In the records that follow, show each line where the word "zestReport" is present.
INPUT RECORDS: Begin
theorem kept_writeTrailer {st0 : State} {s : State} {n : Nat} {j : Nat} {u : Nat} {z : Nat} (hk : Kept st0 s) : Kept st0 (writeTrailer s n j u z) := by
  unfold writeTrailer
  with_reducible repeat' first
    | assumption
    | (dsimp only)
    | refine kept_fst ?_ (by assumption)
    | apply kept_writeMem
    | apply kept_wrs
    | apply kept_setPair
    | apply kept_postEvent
    | apply kept_foldl
    | apply kept_foldl_fst
    | apply kept_getD
    | intro _
    | split
    | exact kept_pair _ (by assumption)
    | (unfold Kept; dsimp only; first | refine kept_parts ?_ | refine kept_parts_out ?_ | refine kept_parts_put ?_ | refine kept_parts_regs ?_ | refine kept_parts_filter ?_)
    | contradiction

theorem kept_checkpoint {st0 : State} {s : State} {n : Nat} {j : Nat} {u : Nat} (hk : Kept st0 s) : Kept st0 (checkpoint s n j u) := by
  unfold checkpoint
  with_reducible repeat' first
    | assumption
    | (dsimp only)
    | refine kept_fst ?_ (by assumption)
    | apply kept_capture
    | apply kept_setDirty
    | apply kept_foldl
    | apply kept_foldl_fst
    | apply kept_getD
    | intro _
    | split
    | exact kept_pair _ (by assumption)
    | (unfold Kept; dsimp only; first | refine kept_parts ?_ | refine kept_parts_out ?_ | refine kept_parts_put ?_ | refine kept_parts_regs ?_ | refine kept_parts_filter ?_)
    | contradiction

theorem kept_zestBytes {st0 : State} {s : State} {y1 : List Region} (hk : Kept st0 s) : Kept st0 (zestBytes s y1).1 := by
  induction y1 generalizing s with
  | nil => unfold zestBytes; with_reducible repeat' first
    | assumption
    | (dsimp only)
    | refine kept_fst ?_ (by assumption)
    | apply kept_readMem
    | apply kept_foldl
    | apply kept_foldl_fst
    | apply kept_getD
    | intro _
    | split
    | exact kept_pair _ (by assumption)
    | (unfold Kept; dsimp only; first | refine kept_parts ?_ | refine kept_parts_out ?_ | refine kept_parts_put ?_ | refine kept_parts_regs ?_ | refine kept_parts_filter ?_)
    | contradiction
  | cons xx tt ih => unfold zestBytes; with_reducible repeat' first
    | apply ih
    | assumption
    | (dsimp only)
    | refine kept_fst ?_ (by assumption)
    | apply kept_readMem
    | apply kept_foldl
    | apply kept_foldl_fst
    | apply kept_getD
    | intro _
    | split
    | exact kept_pair _ (by assumption)
    | (unfold Kept; dsimp only; first | refine kept_parts ?_ | refine kept_parts_out ?_ | refine kept_parts_put ?_ | refine kept_parts_regs ?_ | refine kept_parts_filter ?_)
    | contradiction

theorem kept_zestCut {st0 : State} {s : State} {n : Nat} {j : Nat} {u : Nat} (hk : Kept st0 s) : Kept st0 (zestCut s n j u).1 := by
  unfold zestCut
  with_reducible repeat' first
    | assumption
    | (dsimp only)
    | refine kept_fst ?_ (by assumption)
    | apply kept_zestBytes
    | apply kept_wrs
    | apply kept_setPair
    | apply kept_sendRecord
    | apply kept_foldl
    | apply kept_foldl_fst
    | apply kept_getD
    | intro _
    | split
    | exact kept_pair _ (by assumption)
    | (unfold Kept; dsimp only; first | refine kept_parts ?_ | refine kept_parts_out ?_ | refine kept_parts_put ?_ | refine kept_parts_regs ?_ | refine kept_parts_filter ?_)
    | contradiction

theorem kept_zestVerdicts {st0 : State} {s : State} {y1 : ZestTally} {ranks : Nat} (hk : Kept st0 s) : Kept st0 (zestVerdicts s y1 ranks) := by
  unfold zestVerdicts
  with_reducible repeat' first
    | assumption
    | (dsimp only)
    | refine kept_fst ?_ (by assumption)
    | apply kept_inc
    | apply kept_postEvent
    | apply kept_stoneWrite
    | apply kept_foldl
    | apply kept_foldl_fst
    | apply kept_getD
    | intro _
    | split
    | exact kept_pair _ (by assumption)
    | (unfold Kept; dsimp only; first | refine kept_parts ?_ | refine kept_parts_out ?_ | refine kept_parts_put ?_ | refine kept_parts_regs ?_ | refine kept_parts_filter ?_)
    | contradiction

theorem kept_zestReport {st0 : State} {s : State} {p : Pkt} {b : List Byte} (hk : Kept st0 s) : Kept st0 (zestReport s p b) := by
  unfold zestReport
  with_reducible repeat' first
    | assumption
    | (dsimp only)
    | refine kept_fst ?_ (by assumption)
    | apply kept_answerRecord
    | apply kept_zestVerdicts
    | apply kept_sendRecord
    | apply kept_foldl
    | apply kept_foldl_fst
    | apply kept_getD
    | intro _
    | split
    | exact kept_pair _ (by assumption)
    | (unfold Kept; dsimp only; first | refine kept_parts ?_ | refine kept_parts_out ?_ | refine kept_parts_put ?_ | refine kept_parts_regs ?_ | refine kept_parts_filter ?_)
    | contradiction

theorem kept_lockApply {st0 : State} {s : State} {j : Nat} (hk : Kept st0 s) : Kept st0 (lockApply s j) := by
  unfold lockApply
  with_reducible repeat' first
    | assumption
    | (dsimp only)
    | refine kept_fst ?_ (by assumption)
    | apply kept_wr
    | apply kept_foldl
    | apply kept_foldl_fst
    | apply kept_getD
    | intro _
    | split
    | exact kept_pair _ (by assumption)
    | (unfold Kept; dsimp only; first | refine kept_parts ?_ | refine kept_parts_out ?_ | refine kept_parts_put ?_ | refine kept_parts_regs ?_ | refine kept_parts_filter ?_)
    | contradiction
INPUT RECORDS: End
* [RESULT OF THIS EXERCISE]:
theorem kept_zestReport {st0 : State} {s : State} {p : Pkt} {b : List Byte} (hk : Kept st0 s) : Kept st0 (zestReport s p b) := by
  unfold zestReport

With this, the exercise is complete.